Gold bullion hit a three-month low despite: 1) inflation rising rapidly in North America; and 2) the Chinese buying half of this year’s world gold production.
The stock market was up to a new high despite: 1) corporate insiders selling like mad; 2) corporate earnings growth collapsing; 3) the amount of money investors have borrowed to buy stocks standing at a record high; and 4) the economy stinking.
In the words of Robert Appel, my esteemed colleague, the following best describes what is happening with the markets:
“Time to take those ruby slippers out of the closet because we are definitely on our way to the ‘Wizard of Oz’ show once again.
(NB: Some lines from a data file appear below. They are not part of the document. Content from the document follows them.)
-- ==== Sys2Proof/Machine/Wake.lean ====
section
/-!
DEFINITION. The wake receiver and wake-up transmission (spec/06_wake_receiver.md).
-/
namespace Sys2Proof.Machine
open Sys2Proof

def withWur (f : Wur → Wur) (s : State) : State := { s with wur := f s.wur }

def wurCount (i : Nat) (s : State) : State := withWur (fun w => { w with ctr := vadd w.ctr i 1 }) s

/-- A match entry of Table 6.2, and the checks of WUR_SET_MATCH. -/
def wurEntryOf (b : List Byte) : WurEntry :=
  { ctrl := u8 b 0, types := u8 b 1, id := u16 b 2, idMask := u16 b 4, tdc := u16 b 6, tdcMask := u16 b 8 }

def wurEntryOk (b : List Byte) : Bool :=
  u8 b 0 < 8 && u16 b 2 < 4096 && u16 b 4 < 4096 && u16 b 6 < 4096 && u16 b 8 < 4096 && zeros b 10 6 &&
    (!bit (u8 b 0) 0 || bits (u8 b 0) 1 2 != 0)

/-- R138. -/
def wurEntryMatch (e : WurEntry) (f : WurFrame) : Bool :=
  bit e.ctrl 0 && bit e.ctrl (if f.high then 2 else 1) && bit e.types f.type.toNat &&
    Nat.land (Nat.xor f.id.toNat e.id) e.idMask == 0 && Nat.land (Nat.xor f.tdc.toNat e.tdc) e.tdcMask == 0

/-- The lowest-numbered matching entry. -/
def wurFind (t : Vector WurEntry 64) (f : WurFrame) : Option Nat := (List.range 64).find? fun i => wurEntryMatch (vget t i) f

/-- The receiver is powered and works: in the running device, or with its sources loaded in bivouac. -/
def wurOn (s : State) : Bool := s.life.aonUp && (live s || s.life.armed)

/-- The frame's level, type, rate, ID and TDC as event data (R141). -/
def wurData (f : WurFrame) : List Byte :=
  [byte f.type.toNat, byte (put f.high 0)] ++ le 2 f.id.toNat ++ le 2 f.tdc.toNat ++ [byte (uns 8 f.level), 0]

/-- A match while running raises WUR_MATCH, at most once per 100 ms per entry (R141); from the completion of
POWER_ENTER_BIVOUAC on it drives WAKE_OUT (R142). -/
def wurMatched (e : Nat) (f : WurFrame) (s : State) : State :=
  if s.life.armed then driveWake 0 s
  else
    let t := wurCount 2 s
    match kget s.wur.lastEvt e with
    | some at_ => if s.now < at_ + 50000000 then t else raise .wurMatch e (wurData f) (withWur (fun w => { w with lastEvt := kset w.lastEvt e s.now }) t)
    | none => raise .wurMatch e (wurData f) (withWur (fun w => { w with lastEvt := kset w.lastEvt e s.now }) t)

/-- Ticks from the beginning of WUR-Sync to the last data symbol: 64 us and 4 us a bit at 250 kb/s, 128 us and 16 us at 62.5 kb/s
(Table 6.4). -/
def wurTicks (high : Bool) (body : Nat) : Nat := if high then 32000 + 2000 * (48 + 8 * body) else 64000 + 8000 * (48 + 8 * body)

/-- An instant lies in a window of the duty cycle, counted from the instant the mode took effect (R136): a WU is 488,281.25 ticks. -/
def inWindow (w : Wur) (t : Nat) : Bool := 4 * (t - w.modeAt) / 1953125 % w.period < w.on

/-- A frame whose WUR-Sync began at `t` is received: the receiver has run since before it, its window was open (R136), and radio A has
blanked none of it (R140). -/
def wurHears (t : Nat) (s : State) : Bool :=
  wurOn s && s.wur.mode != 0 && s.wur.modeAt ≤ t && (s.wur.mode != 2 || inWindow s.wur t) && (vget s.fe 0).tx.isNone && s.wur.blankTill ≤ t

/-- The match table as it stood at an instant (R139). -/
def tableAt (w : Wur) (t : Nat) : Vector WurEntry 64 :=
  match w.olds.find? fun p => t < p.1 with
  | some p => p.2
  | none => w.table

/-- WUR_FRAME_RX (R134, R136, R138 to R140): a frame's last data symbol. -/
def wurFrameRx (f : WurFrame) (s : State) : State :=
  let t0 := s.now - wurTicks f.high f.body
  if s.now < wurTicks f.high f.body || !wurHears t0 s then s
  else
    let t := wurCount 0 s
    if !f.fcsOk then wurCount 1 t
    else
      match wurFind (tableAt s.wur t0) f with
      | some e => wurMatched e f t
      | none => wurCount 3 t

def execWurFrameRx (f : WurFrame) (s : State) : Host.Outcome State Fault Refusal := .next (wurFrameRx f s)

/-- WUR_WINDOW (R136): a window opens or closes where its mode's instant, PERIOD and ON say so. -/
def wurWindow (isOpen : Bool) (s : State) : State :=
  if wurOn s && s.wur.mode == 2 && inWindow s.wur s.now == isOpen then withWur (fun w => { w with window := isOpen }) s else s

def execWurWindow (isOpen : Bool) (s : State) : Host.Outcome State Fault Refusal := .next (wurWindow isOpen s)

/-- A receiver mode takes effect: its windows are counted from now (R136). -/
def wurStart (mode now : Nat) (w : Wur) : Wur := { w with mode := mode, modeAt := now, window := mode == 2 }

/-- The mode that runs for a mode requested (R137). -/
def wurModeFor (mode : Nat) (s : State) : Nat := if mode = 2 ∧ s.rtc.oscStopped = true then 3 else mode

def wurSetRxForm : Form :=
  inlineForm 0x0E80 8 0 fun p => u8 p 0 ≤ 2 && u8 p 1 == 0 && (2412 ≤ u16 p 2 && u16 p 2 ≤ 2472 && (u16 p 2 - 2412) % 5 == 0) && (2 ≤ u16 p 4 && u16 p 4 ≤ 4095) && (1 ≤ u16 p 6 && u16 p 6 < u16 p 4)

def wurSetRxRun : Cmd → State → Effect := fun c s =>
    let p := c.params
    okay (withWur (fun w => wurStart (wurModeFor (u8 p 0) s) s.now { w with channel := u16 p 2, period := u16 p 4, on := u16 p 6 }) s)

def execWurSetRx (m : Fin 8) (buf : List Byte) (s : State) : Host.Outcome State Fault Refusal :=
  command wurSetRxForm m buf s wurSetRxRun

/-- WUR_SET_MATCH (R138, R139). -/
def wurSetMatch (p : List Byte) (s : State) : State :=
  withWur (fun w => { w with
    olds := (w.olds.filter fun q => s.now < q.1 + 20000000) ++ [(s.now, w.table)]
    table := Vector.ofFn fun i =>
      if u8 p 0 ≤ i.val ∧ i.val < u8 p 0 + u8 p 1 then wurEntryOf (slice p (16 + 16 * (i.val - u8 p 0)) 16) else w.table[i] }) s

def wurSetMatchForm : Form :=
  { opcode := 0x0E81, indirect := true
    length := fun p => if 1 ≤ u8 p 1 ∧ u8 p 1 ≤ 64 then some (16 + 16 * u8 p 1) else none
    data := fun _ => 0
    ok := fun p => u8 p 0 ≤ 63 && (1 ≤ u8 p 1 && u8 p 1 ≤ 64) && u8 p 0 + u8 p 1 ≤ 64 && zeros p 2 14 &&
      (List.range (u8 p 1)).all fun i => wurEntryOk (slice p (16 + 16 * i) 16) }

def wurSetMatchRun : Cmd → State → Effect := fun c s =>
    okay (wurSetMatch c.params s)

def execWurSetMatch (m : Fin 8) (buf : List Byte) (s : State) : Host.Outcome State Fault Refusal :=
  command wurSetMatchForm m buf s wurSetMatchRun

def wurValid (w : Wur) : Nat := (w.table.toList.filter fun e => bit e.ctrl 0).length

def wurGetStatusForm : Form := inlineForm 0x0E82 0 16 fun _ => true

def wurGetStatusRun : Cmd → State → Effect := fun _ s =>
    answer ([byte s.wur.mode, byte (wurValid s.wur)] ++ le 2 s.wur.channel ++ le 2 s.wur.period ++ le 2 s.wur.on ++ le 8 0) s

def execWurGetStatus (m : Fin 8) (buf : List Byte) (s : State) : Host.Outcome State Fault Refusal :=
  command wurGetStatusForm m buf s wurGetStatusRun

/-- WUR_SEND (R144): copy 0 is due at once. -/
def wurSendRun (c : Cmd) (s : State) : Effect :=
  let p := c.params
  let b := u8 p 0
  if (vget s.fe 0).state = .off ∨ s.life.mode = .startUp ∨ bssEnabled b s = false then .fail .wrongState
  else if khas s.wur.tx b then .fail .busy
  else
    let x : WurTx := { handle := c.handle, rate := u8 p 1, type := u8 p 2, id := u16 p 4, tdc := u16 p 6,
                       body := slice p 16 (u8 p 3), left := u16 p 8 - 1, t0 := c.at_, interval := u16 p 10, waiting := true }
    .hold (withWur (fun w => { w with tx := kset w.tx b x }) s)

def wurSendForm : Form :=
  { opcode := 0x0E83, indirect := false
    length := fun p => if u8 p 3 ≤ 32 then some (16 + u8 p 3) else none
    data := fun _ => 2
    ok := fun p => u8 p 0 ≤ 15 && u8 p 1 ≤ 1 && u8 p 2 ≤ 7 && u8 p 3 ≤ 32 && u16 p 4 < 4096 && u16 p 6 < 4096 &&
      1 ≤ u16 p 8 && 1 ≤ u16 p 10 && zeros p 12 4 }

def execWurSend (m : Fin 8) (buf : List Byte) (s : State) : Host.Outcome State Fault Refusal :=
  command wurSendForm m buf s wurSendRun

/-- A BSS's send has neither a copy unsent nor one to come: its command completes. -/
def wurSendDone (b : Nat) (s : State) : State :=
  match kget s.wur.tx b with
  | some x =>
    if x.left = 0 ∧ x.waiting = false ∧ x.onAir = false then finish x.handle .ok (le 2 x.sent) (withWur (fun w => { w with tx := kdel w.tx b }) s) else s
  | none => s

/-- WUR_COPY_DUE (R144): copy k falls due at T0 + k x INTERVAL TU, and an earlier one that has not gone on the air is dropped; after the
last copy's INTERVAL an unsent last copy goes on waiting for its access. -/
def wurCopyDue (b : Nat) (s : State) : State :=
  match kget s.wur.tx b with
  | none => s
  | some x =>
    if x.left = 0 ∨ s.now < x.t0 + x.next * x.interval * 512000 then s
    else
      let t := if x.waiting then wurCount 6 s else s
      withWur (fun w => { w with tx := kset w.tx b { x with left := x.left - 1, next := x.next + 1, waiting := true } }) t

def execWurCopyDue (bss : Fin 16) (s : State) : Host.Outcome State Fault Refusal := whenRunning s (wurCopyDue bss)

/-- A copy goes on the air. -/
def wurCopyStarts (b : Nat) (s : State) : State :=
  withWur (fun w => { w with tx := kmod w.tx b fun x => { x with waiting := false, onAir := true } }) s

/-- A copy on the air was cut short: it is unsent again, or dropped where the next has fallen due (R144). -/
def wurCopyCut (b : Nat) (s : State) : State :=
  match kget s.wur.tx b with
  | some x =>
    if !x.onAir then s
    else withWur (fun w => { w with tx := kset w.tx b { x with waiting := true, onAir := false } }) (if x.waiting then wurCount 6 s else s)
  | none => s

/-- Radio A's PPDU blanks the receiver (R140): a frame in progress, its sync detected, is lost. -/
def wurBlanked (s : State) : State := if wurOn s && s.wur.mode != 0 then wurCount 4 (wurCount 0 s) else s

/-- The blanking ends 2 us after the end of the ramp-down, given in 0.1 us (R140). -/
def wurUnblank (rampDown : Nat) (s : State) : State := withWur (fun w => { w with blankTill := s.now + 50 * rampDown + 1000 }) s

/-- A copy has been sent. -/
def wurCopySent (b : Nat) (s : State) : State :=
  match kget s.wur.tx b with
  | none => s
  | some x => wurSendDone b (withWur (fun w => { w with tx := kset w.tx b { x with onAir := false, sent := x.sent + 1 } }) (wurCount 5 s))

def wurGetCountersForm : Form := indirectForm 0x0E84 0 56 fun _ => true

def wurGetCountersRun : Cmd → State → Effect := fun _ s => answer (ctrBytes s.wur.ctr) s

def execWurGetCounters (m : Fin 8) (buf : List Byte) (s : State) : Host.Outcome State Fault Refusal :=
  command wurGetCountersForm m buf s wurGetCountersRun

end Sys2Proof.Machine
end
There is a view that the government and its ‘special contractor’ (the Fed) have things under control and we are now at the beginning of the biggest stock bull in history. We don’t buy that theory for a minute but we do acknowledge it exists.
“Those opposing this view—an ever-declining number—suggest that if inflation were defined as it was when the greatest economic minds of our age were still alive—the U.S. economy would be in big trouble. The recent corporate earnings wipeout in the retail sector was one of the most under-reported financial stories of the year.
“Interestingly (this is too bizarre to make up) the only major upside surprise in the retail sector in respect to first quarter earnings reports was Tiffany’s…where they can barely keep up with demand. No surprise for our readers as the ‘gap’ between rich and poor under QE [quantitative easing] has only intensified. QE (history will eventually show) ONLY rewards the super-rich. Period. End of story.
“As for gold, the most astounding thing was that it took this long to break support. Every technical report we have seen for the last several weeks said to expect a continuation of the downtrend (as we explained in the past, the anti-gold forces are fully aware of how technicals work and use charts and pivots to their advantage, realizing that if they can ‘force’ a move to a pivot, the knee-jerk traders will do the rest of the heavy lifting).
“How hard is it to force the paper gold market, you ask? Well, according to the major media, a lone renegade trader at Barclays was able to do this merely by pushing a few buttons…? So how hard can it be?
“In this new Land of Oz, no one questions why gold, which was so popular a few years ago, is out of favor today. No one asks why demand for gold in the East (China) continues strong while the price is endlessly declining. No one even wonders how it is possible to have robust demand and a declining supply of…a commodity which is now selling more or less AT PRODUCTION COST?
“Best way to think of this market is like a horse race, because, in a horse race, at least everyone making bets KNOWS FULL WELL that the horses actually have owners! For the ‘fiction’ of ‘The Clever Fed and the All-Wise Government’ to continue, the broad market must surge forward from here. For the fiction of the ‘Uselessness of Gold in the Modern Age’ to succeed, gold must break below recent lows ($1,175 an ounce) and then completely disappear off the radar. Could this happen?
“If $1,175 gold is re-tested and holds again, even the most cynical trader would want to consider (at that point) that gold had bottomed. Gold will reach a final bottom mid-summer, whether $1,175 holds in the interim…or not.”